Most importantly, Russell does not waste much ink discussing issues of habitat destruction or species extinction. We know about that already. Instead she focuses on the magic, the color, and the life. The lepidopterists out there might quibble with the science (the author is more of an MFA than a PhD) but I odn't know about that. It is getting on evening and I am going to grab a six-pack and my camera and go out in the hills looking for butterflies.

Rating: 5
Summary: A Lyrical Exploration
Comment: This lyrical exploration of butterflies has an amazing range. The author's depth and breadth of research is equaled by her ability to sweep us into a very special world, the world of those who are obsessed with butterflies. Butterfly biology and ecology, the focus of this book, are clearly presented in beautiful language. The details of butterfly anatomy and behavior are sometimes bizarre and always interesting.

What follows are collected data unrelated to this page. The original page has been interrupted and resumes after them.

/-- One word of each illegal class (R97; T-SER-4, T-ALU-ILL-2, T-SNER-4, T-KEY-ILL, T-IDX-ILL-2). -/
theorem test_decode_rejects :
    decode 0x5121#16 = .error (.badInstruction 0x5121) ∧ decode 0x812F#16 = .error (.badInstruction 0x812F) ∧
    decode 0x9121#16 = .error (.badInstruction 0x9121) ∧ decode 0xE29F#16 = .error (.badInstruction 0xE29F) ∧
    decode 0xFF75#16 = .error (.badInstruction 0xFF75) := by decide

/-- R67: the first byte in memory is the high byte (source example S2). -/
theorem test_decode_big_endian :
    decodeBytes [0x60, 0x0A, 0x70, 0x05] = .ok (.ldVxNn 0 0x0A, [0x70, 0x05]) ∧
    decodeTableWord 16 0x600A = some (.ldVxNn 0 0x0A) ∧ decodeBytes [0x60] = .error .truncated := by decide

/-! ### One Cycle on a small state -/

/-- The next state, where there is one. -/
def after (o : Host.Outcome State Fault Refusal) : Option State :=
  match o with
  | .next t => some t
  | .fault _ => none
  | .refused _ => none

/-- The state after Reset with some data registers set. -/
def regs (vs : List (Reg × Byte)) : State := vs.foldl (fun s p => s.writeV p.1 p.2) State.reset

/-- One Cycle with input `rnd` on the word `w` at pc. -/
def cycleOn (w : Nat) (s : State) (rnd : Byte := 0) : Option State :=
  after (step ((s.withFetchWord 16 w).setInbox [.cycle rnd]))

/-- One event. -/
def event (e : Event) (s : State) : Option State := after (step (s.setInbox [e]))

/-- What a fault vector shows: cause, info, pc. -/
def faultView (t : State) : Cause × BitVec 17 × Word := (t.fault.cause, t.fault.info, t.pc)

The author adds depth to the book by including the human view of butterflies. Her profiles of contemporary and historical scientists and ordinary people who have been obsessed with butterflies are riveting. (Some of the people are as peculiar as the insects!) She includes the incredible variety of meanings that societies have assigned to butterflies and moths. I had a hard time putting down this unusual blend of science, biography and mythology.